> [Work item] Set out exactly every line of the entries below, starting at the line that holds "and it can ask" and stopping after the line that holds "let p := s.src a".

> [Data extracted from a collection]
^^^^^^^^

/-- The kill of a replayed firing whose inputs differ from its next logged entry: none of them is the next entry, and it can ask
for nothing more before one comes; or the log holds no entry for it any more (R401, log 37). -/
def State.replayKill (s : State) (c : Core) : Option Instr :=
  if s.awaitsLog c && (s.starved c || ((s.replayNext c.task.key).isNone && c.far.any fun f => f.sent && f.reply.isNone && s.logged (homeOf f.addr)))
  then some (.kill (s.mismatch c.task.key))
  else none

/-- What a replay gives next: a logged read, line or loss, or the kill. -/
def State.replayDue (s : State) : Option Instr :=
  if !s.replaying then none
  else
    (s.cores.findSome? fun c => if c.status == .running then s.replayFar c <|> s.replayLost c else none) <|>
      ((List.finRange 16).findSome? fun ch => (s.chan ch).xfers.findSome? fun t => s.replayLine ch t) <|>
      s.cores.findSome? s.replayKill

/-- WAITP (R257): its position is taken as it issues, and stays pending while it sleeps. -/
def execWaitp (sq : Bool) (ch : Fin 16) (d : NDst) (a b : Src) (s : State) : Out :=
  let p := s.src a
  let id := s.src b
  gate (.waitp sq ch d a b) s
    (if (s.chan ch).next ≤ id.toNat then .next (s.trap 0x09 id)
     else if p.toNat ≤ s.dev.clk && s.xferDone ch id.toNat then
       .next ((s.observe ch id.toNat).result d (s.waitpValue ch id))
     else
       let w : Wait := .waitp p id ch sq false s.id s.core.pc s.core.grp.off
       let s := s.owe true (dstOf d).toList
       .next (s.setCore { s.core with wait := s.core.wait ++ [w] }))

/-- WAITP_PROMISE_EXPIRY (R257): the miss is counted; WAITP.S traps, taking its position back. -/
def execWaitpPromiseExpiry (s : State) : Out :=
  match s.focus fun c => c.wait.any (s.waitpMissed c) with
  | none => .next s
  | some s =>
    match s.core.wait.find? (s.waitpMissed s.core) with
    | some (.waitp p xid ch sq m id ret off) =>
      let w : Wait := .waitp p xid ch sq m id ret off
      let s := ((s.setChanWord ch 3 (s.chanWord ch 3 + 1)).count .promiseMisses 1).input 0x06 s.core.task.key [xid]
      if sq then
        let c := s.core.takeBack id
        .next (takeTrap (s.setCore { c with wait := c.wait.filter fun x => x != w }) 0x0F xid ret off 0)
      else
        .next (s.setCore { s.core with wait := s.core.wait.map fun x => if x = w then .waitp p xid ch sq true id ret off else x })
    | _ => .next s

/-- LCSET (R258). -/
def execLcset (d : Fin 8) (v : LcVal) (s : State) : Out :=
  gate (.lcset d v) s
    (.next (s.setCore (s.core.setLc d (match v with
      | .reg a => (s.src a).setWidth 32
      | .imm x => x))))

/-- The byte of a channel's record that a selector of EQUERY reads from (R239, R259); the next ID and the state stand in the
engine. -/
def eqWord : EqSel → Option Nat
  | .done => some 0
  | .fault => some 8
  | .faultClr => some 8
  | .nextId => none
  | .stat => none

^^^^^^^^

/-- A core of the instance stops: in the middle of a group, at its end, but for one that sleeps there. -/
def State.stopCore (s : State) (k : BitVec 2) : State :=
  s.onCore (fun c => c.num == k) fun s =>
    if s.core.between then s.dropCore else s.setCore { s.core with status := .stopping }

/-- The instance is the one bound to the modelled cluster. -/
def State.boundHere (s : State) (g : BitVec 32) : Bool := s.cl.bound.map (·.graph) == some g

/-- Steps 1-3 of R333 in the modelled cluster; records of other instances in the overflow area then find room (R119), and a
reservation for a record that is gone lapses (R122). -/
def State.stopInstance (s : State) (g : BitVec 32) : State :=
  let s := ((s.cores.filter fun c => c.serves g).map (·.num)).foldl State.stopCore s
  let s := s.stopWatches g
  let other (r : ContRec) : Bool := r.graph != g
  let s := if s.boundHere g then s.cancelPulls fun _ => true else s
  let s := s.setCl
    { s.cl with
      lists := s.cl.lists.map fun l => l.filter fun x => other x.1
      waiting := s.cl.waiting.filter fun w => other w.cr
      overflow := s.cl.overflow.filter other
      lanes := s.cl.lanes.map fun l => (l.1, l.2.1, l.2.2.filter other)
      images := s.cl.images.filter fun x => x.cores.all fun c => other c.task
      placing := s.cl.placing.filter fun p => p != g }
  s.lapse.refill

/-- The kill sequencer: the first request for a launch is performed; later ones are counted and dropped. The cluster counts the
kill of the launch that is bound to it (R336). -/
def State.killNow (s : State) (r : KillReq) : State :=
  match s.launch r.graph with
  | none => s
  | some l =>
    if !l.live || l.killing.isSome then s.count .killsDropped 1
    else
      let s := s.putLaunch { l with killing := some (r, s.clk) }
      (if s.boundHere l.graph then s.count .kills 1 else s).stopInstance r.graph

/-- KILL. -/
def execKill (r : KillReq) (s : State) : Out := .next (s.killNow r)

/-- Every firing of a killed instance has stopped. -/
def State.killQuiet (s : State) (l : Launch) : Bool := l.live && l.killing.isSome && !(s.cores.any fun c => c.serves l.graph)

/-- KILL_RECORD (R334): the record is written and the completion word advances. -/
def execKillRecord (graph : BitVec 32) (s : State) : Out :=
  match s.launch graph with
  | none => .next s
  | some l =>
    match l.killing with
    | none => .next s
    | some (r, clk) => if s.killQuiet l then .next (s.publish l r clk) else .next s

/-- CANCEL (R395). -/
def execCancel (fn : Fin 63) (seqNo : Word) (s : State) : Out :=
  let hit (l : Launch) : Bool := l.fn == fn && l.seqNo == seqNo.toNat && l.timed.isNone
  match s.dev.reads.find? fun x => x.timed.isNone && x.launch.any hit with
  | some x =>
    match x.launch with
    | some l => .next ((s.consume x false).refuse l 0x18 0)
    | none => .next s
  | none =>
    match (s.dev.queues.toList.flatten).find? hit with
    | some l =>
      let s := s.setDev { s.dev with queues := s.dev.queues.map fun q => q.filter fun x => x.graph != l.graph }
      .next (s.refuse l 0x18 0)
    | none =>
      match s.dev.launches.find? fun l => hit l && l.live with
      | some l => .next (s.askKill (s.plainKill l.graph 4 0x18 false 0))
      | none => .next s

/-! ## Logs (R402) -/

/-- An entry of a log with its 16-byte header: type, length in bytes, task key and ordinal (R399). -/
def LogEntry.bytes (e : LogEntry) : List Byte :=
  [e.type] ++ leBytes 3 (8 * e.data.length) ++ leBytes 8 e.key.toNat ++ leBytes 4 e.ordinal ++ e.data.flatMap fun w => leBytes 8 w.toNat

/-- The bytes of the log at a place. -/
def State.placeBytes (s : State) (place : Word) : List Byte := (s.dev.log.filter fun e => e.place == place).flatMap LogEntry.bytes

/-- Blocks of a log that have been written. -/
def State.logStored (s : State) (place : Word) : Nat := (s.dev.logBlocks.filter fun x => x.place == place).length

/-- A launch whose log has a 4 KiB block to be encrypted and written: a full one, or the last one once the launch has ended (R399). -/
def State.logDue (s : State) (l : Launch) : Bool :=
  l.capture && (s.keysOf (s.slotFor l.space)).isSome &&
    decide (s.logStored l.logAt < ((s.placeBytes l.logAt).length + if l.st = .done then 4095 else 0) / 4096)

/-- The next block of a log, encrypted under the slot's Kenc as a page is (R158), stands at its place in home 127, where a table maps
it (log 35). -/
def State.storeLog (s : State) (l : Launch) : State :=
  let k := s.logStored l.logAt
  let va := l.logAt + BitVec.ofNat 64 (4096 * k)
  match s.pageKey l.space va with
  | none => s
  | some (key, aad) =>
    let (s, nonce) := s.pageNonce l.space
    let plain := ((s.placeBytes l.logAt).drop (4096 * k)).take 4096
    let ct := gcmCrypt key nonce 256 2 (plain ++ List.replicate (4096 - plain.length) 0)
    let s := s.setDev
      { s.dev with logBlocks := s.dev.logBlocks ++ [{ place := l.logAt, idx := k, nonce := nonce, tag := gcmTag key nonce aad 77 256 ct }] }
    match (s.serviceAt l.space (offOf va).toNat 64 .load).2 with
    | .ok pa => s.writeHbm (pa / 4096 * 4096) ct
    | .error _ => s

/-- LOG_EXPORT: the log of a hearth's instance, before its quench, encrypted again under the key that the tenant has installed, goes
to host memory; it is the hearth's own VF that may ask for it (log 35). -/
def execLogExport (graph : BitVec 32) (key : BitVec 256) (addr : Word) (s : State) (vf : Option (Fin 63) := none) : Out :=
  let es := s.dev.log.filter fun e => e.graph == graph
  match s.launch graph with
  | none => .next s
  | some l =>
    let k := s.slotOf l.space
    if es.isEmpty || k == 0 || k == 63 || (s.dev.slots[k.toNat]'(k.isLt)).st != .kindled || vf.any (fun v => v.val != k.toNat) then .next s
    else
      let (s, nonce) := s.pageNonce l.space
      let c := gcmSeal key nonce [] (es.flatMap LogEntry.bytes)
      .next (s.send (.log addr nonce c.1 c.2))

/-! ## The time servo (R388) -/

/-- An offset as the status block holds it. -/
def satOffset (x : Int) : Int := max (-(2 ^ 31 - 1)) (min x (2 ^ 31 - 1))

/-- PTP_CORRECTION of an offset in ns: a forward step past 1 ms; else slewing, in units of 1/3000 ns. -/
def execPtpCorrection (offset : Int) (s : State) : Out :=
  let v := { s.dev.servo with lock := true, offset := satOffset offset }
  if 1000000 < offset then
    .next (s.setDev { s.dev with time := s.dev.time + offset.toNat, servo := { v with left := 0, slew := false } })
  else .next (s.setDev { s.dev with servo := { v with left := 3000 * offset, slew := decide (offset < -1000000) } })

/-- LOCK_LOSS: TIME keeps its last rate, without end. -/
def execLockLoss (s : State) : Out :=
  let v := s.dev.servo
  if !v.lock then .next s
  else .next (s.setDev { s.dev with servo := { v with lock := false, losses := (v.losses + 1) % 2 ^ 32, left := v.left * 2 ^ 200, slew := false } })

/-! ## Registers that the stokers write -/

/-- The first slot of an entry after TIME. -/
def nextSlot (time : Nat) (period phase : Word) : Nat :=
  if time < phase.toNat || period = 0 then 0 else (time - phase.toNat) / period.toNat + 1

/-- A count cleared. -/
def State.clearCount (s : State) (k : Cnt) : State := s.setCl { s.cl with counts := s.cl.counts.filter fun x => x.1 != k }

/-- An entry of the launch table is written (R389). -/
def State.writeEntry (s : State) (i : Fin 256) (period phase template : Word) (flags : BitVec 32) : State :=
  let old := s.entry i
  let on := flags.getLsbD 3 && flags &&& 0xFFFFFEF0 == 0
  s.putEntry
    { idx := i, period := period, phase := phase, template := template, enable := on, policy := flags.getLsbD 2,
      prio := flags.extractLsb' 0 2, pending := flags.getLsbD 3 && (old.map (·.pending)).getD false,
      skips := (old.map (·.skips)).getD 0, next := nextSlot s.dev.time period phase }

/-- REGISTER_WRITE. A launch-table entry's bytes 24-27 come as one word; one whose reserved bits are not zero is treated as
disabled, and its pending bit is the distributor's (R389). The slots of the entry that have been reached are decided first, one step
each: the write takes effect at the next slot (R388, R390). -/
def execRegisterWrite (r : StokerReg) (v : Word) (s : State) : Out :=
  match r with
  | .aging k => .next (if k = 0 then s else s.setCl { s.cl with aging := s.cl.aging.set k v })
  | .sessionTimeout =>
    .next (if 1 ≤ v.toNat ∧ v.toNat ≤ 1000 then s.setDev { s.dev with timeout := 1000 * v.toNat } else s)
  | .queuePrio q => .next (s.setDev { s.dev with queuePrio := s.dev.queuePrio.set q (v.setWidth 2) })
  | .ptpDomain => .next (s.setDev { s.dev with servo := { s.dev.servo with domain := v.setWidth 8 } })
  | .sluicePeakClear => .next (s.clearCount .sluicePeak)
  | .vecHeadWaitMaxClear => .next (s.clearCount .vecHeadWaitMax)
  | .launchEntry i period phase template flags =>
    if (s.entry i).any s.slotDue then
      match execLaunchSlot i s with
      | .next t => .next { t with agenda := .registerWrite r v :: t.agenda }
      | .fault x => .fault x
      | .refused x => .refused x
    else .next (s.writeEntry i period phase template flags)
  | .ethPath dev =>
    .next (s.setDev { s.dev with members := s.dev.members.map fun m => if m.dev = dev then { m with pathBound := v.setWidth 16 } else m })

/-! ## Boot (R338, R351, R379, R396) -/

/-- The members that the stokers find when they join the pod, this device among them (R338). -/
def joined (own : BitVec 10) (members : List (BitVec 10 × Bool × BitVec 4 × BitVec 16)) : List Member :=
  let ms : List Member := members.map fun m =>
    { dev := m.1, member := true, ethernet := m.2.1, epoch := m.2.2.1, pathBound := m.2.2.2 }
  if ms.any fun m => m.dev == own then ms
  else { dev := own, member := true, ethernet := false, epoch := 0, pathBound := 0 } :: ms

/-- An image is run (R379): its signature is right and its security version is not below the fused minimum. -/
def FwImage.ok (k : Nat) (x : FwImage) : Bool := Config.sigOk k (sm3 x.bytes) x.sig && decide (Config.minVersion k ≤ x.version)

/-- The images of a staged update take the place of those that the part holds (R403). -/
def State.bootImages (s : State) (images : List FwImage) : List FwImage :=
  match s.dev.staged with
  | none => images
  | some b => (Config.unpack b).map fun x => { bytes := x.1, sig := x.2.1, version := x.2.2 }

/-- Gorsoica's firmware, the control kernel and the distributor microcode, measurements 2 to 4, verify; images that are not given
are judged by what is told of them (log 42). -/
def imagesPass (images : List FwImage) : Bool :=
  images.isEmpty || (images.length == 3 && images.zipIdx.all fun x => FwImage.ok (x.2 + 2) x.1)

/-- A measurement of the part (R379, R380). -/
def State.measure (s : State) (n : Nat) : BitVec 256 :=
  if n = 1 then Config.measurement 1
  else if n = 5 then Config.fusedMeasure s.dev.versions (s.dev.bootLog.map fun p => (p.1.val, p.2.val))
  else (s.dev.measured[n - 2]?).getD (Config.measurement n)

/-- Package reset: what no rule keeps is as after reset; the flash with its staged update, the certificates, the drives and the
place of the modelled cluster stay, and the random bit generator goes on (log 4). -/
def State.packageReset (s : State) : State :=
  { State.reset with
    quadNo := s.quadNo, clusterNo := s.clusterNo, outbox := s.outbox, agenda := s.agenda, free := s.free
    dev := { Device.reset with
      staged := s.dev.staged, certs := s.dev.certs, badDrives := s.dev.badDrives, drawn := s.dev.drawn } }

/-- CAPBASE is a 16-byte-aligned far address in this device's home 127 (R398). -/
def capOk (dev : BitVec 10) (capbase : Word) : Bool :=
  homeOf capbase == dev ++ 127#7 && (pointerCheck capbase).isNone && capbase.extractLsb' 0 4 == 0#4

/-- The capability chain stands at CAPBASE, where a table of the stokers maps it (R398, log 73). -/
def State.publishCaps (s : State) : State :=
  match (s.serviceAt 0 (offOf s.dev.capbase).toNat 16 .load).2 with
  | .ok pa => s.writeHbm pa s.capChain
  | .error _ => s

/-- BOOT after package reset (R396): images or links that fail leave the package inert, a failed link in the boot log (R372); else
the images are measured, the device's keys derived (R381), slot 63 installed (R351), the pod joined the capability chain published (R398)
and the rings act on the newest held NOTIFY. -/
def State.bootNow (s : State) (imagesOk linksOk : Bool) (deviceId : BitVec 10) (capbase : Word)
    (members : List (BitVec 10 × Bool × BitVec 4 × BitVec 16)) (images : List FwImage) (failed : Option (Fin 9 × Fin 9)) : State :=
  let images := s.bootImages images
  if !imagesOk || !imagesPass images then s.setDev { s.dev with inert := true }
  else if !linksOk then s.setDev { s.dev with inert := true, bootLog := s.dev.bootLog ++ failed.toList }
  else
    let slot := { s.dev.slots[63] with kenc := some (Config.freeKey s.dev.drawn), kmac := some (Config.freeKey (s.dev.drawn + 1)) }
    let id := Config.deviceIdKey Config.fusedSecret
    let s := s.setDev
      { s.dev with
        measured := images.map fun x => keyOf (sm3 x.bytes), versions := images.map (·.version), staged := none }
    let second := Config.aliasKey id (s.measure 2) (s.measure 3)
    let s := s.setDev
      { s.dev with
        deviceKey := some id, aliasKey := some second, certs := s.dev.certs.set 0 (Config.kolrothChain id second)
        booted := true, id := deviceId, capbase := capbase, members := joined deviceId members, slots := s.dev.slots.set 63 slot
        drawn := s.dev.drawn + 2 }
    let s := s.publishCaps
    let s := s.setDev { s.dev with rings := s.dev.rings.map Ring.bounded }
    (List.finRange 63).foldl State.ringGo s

^^^^^^^^

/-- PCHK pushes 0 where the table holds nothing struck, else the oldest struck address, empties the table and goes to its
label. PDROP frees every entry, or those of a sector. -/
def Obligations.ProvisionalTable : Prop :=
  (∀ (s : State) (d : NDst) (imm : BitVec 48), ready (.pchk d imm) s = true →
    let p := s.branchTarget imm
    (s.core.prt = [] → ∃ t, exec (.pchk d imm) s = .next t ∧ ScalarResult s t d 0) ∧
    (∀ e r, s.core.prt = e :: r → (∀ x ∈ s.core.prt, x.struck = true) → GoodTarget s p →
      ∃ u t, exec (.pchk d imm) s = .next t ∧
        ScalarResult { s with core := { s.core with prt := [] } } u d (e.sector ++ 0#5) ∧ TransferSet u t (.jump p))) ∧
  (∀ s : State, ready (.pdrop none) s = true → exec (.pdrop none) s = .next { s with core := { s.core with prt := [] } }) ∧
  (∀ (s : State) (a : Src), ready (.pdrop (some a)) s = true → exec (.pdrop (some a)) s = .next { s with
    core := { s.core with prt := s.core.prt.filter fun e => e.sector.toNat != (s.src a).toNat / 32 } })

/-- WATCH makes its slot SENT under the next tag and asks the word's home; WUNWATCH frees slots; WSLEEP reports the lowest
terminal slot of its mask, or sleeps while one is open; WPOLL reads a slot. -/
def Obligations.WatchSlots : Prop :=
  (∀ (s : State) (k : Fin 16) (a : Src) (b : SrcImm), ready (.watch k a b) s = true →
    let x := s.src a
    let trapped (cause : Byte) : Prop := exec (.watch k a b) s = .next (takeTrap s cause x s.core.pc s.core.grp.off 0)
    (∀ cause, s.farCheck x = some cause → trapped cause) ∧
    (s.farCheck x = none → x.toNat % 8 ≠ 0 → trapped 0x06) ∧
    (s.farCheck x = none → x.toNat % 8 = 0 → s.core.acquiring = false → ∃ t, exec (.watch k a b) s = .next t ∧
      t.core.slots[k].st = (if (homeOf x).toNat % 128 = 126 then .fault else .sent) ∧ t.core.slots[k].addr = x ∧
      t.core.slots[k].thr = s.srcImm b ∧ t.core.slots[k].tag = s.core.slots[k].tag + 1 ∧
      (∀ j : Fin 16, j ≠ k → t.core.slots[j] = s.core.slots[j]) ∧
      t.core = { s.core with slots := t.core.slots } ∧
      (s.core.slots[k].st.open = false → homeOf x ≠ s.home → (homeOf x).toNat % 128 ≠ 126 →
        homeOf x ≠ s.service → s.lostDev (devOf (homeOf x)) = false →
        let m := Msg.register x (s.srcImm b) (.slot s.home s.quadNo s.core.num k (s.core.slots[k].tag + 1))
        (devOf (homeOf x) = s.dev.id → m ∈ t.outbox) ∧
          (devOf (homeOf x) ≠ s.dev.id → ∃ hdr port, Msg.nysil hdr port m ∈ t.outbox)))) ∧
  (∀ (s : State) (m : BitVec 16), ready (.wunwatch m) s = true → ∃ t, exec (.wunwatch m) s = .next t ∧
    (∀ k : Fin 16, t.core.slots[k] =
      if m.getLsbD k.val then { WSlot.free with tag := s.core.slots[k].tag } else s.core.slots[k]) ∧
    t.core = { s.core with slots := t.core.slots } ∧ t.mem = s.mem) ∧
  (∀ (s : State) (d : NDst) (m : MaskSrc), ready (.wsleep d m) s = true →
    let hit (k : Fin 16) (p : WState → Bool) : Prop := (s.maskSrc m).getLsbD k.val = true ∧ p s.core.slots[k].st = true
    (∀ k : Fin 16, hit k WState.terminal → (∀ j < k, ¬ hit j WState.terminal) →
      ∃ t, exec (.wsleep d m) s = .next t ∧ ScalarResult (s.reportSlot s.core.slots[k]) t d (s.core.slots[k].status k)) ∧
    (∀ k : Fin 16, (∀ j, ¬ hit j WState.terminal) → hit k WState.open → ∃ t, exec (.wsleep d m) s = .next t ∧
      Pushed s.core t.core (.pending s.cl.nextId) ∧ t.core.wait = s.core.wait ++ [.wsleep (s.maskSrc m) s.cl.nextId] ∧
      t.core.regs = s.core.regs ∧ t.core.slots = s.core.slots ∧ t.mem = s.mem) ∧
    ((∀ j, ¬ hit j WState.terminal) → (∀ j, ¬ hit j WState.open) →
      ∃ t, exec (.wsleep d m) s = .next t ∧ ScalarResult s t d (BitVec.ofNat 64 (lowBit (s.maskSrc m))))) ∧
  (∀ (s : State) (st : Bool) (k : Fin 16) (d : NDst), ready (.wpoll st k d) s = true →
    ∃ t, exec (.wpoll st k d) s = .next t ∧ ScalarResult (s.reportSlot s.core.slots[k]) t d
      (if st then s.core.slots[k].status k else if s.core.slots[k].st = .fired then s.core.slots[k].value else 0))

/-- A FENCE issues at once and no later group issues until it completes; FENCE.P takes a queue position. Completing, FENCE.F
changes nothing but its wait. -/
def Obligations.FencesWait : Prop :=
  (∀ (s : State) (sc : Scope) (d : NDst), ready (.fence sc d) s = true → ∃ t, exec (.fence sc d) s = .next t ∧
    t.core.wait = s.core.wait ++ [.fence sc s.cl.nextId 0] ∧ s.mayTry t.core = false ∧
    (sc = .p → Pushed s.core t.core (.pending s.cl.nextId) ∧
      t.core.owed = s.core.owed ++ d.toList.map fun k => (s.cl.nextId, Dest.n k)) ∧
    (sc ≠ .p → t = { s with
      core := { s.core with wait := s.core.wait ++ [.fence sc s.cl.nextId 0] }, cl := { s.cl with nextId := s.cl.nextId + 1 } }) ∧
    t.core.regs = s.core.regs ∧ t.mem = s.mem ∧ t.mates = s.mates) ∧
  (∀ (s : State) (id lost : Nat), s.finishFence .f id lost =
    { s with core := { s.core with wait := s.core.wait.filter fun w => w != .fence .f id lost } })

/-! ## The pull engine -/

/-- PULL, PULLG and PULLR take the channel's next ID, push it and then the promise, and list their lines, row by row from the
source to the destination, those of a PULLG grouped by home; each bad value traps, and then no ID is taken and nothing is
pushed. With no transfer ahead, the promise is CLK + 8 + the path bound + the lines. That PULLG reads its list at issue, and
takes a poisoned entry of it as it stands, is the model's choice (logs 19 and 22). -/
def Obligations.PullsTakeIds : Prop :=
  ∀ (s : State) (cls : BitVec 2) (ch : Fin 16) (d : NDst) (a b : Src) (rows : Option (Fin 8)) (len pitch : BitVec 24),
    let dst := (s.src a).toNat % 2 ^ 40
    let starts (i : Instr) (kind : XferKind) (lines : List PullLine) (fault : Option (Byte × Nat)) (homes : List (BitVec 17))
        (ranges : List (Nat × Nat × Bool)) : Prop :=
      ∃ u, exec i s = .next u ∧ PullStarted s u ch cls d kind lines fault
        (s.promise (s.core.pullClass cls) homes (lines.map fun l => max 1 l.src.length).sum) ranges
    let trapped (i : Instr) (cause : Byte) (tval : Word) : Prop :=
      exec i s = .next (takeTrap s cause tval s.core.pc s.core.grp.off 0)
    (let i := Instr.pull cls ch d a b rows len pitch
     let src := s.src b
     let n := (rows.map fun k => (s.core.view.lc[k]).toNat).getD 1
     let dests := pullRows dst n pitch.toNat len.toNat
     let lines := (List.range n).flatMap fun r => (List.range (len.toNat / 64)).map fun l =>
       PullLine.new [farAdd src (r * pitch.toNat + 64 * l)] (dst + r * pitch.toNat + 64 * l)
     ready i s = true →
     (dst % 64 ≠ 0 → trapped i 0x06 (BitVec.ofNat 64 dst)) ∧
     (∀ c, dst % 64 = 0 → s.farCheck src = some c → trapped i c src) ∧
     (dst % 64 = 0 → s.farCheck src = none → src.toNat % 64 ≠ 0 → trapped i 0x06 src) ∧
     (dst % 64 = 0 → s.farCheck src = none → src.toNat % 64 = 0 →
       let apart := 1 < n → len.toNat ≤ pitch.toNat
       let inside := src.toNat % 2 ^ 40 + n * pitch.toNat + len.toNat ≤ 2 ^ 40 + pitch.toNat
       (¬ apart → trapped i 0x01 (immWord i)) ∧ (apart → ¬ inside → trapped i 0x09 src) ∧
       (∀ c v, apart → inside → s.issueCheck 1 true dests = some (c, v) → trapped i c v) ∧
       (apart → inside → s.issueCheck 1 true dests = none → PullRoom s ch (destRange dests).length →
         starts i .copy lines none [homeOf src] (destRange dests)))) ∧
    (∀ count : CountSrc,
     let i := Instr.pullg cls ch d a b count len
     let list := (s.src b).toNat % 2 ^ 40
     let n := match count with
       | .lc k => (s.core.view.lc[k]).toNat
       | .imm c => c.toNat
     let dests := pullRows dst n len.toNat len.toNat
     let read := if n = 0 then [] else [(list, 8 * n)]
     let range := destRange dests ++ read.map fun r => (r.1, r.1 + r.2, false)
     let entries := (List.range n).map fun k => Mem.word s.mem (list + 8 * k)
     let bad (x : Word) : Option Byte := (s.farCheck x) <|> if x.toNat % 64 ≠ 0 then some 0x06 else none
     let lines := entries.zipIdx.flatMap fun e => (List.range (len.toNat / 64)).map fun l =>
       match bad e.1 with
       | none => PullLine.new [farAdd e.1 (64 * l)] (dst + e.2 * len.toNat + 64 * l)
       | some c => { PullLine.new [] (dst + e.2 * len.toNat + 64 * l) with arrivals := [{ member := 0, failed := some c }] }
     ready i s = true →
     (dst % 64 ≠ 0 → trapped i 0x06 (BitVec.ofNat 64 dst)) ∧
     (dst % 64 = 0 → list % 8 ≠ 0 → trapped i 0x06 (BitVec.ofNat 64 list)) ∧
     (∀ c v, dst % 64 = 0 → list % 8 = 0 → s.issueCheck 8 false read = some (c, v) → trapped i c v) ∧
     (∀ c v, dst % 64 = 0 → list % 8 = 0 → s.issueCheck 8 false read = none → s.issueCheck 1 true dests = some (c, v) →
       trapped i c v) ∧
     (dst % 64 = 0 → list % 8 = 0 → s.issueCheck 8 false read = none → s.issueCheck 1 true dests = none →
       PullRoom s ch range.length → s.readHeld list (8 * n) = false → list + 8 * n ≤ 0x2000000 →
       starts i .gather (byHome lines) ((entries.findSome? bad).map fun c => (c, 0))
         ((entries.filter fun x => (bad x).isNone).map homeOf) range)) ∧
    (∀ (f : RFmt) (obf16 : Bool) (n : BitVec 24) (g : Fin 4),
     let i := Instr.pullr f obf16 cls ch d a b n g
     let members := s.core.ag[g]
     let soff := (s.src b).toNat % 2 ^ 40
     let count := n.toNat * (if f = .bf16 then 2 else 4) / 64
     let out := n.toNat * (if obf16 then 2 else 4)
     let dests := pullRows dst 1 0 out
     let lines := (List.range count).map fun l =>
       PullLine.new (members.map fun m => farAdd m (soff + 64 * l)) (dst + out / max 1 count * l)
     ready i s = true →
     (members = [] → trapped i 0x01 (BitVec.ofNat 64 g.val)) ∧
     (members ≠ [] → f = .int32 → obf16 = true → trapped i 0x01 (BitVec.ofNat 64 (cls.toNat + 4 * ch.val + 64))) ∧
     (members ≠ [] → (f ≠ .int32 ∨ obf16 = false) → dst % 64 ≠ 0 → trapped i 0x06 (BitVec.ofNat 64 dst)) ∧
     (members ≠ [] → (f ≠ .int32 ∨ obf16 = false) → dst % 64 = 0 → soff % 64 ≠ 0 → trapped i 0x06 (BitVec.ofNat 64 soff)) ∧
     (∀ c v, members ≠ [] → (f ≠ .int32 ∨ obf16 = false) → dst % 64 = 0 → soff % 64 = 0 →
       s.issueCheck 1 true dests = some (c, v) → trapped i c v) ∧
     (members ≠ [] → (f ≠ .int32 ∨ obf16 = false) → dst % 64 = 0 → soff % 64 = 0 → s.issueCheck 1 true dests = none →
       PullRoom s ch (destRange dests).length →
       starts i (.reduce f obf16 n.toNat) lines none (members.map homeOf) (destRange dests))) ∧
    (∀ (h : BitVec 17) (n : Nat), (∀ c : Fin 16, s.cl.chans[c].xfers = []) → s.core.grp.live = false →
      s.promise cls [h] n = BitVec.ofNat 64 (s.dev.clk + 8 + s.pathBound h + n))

^^^^^^^^

> [Written solution]
/-- The kill of a replayed firing whose inputs differ from its next logged entry: none of them is the next entry, and it can ask
for nothing more before one comes; or the log holds no entry for it any more (R401, log 37). -/
def State.replayKill (s : State) (c : Core) : Option Instr :=
  if s.awaitsLog c && (s.starved c || ((s.replayNext c.task.key).isNone && c.far.any fun f => f.sent && f.reply.isNone && s.logged (homeOf f.addr)))
  then some (.kill (s.mismatch c.task.key))
  else none

/-- What a replay gives next: a logged read, line or loss, or the kill. -/
def State.replayDue (s : State) : Option Instr :=
  if !s.replaying then none
  else
    (s.cores.findSome? fun c => if c.status == .running then s.replayFar c <|> s.replayLost c else none) <|>
      ((List.finRange 16).findSome? fun ch => (s.chan ch).xfers.findSome? fun t => s.replayLine ch t) <|>
      s.cores.findSome? s.replayKill

/-- WAITP (R257): its position is taken as it issues, and stays pending while it sleeps. -/
def execWaitp (sq : Bool) (ch : Fin 16) (d : NDst) (a b : Src) (s : State) : Out :=
  let p := s.src a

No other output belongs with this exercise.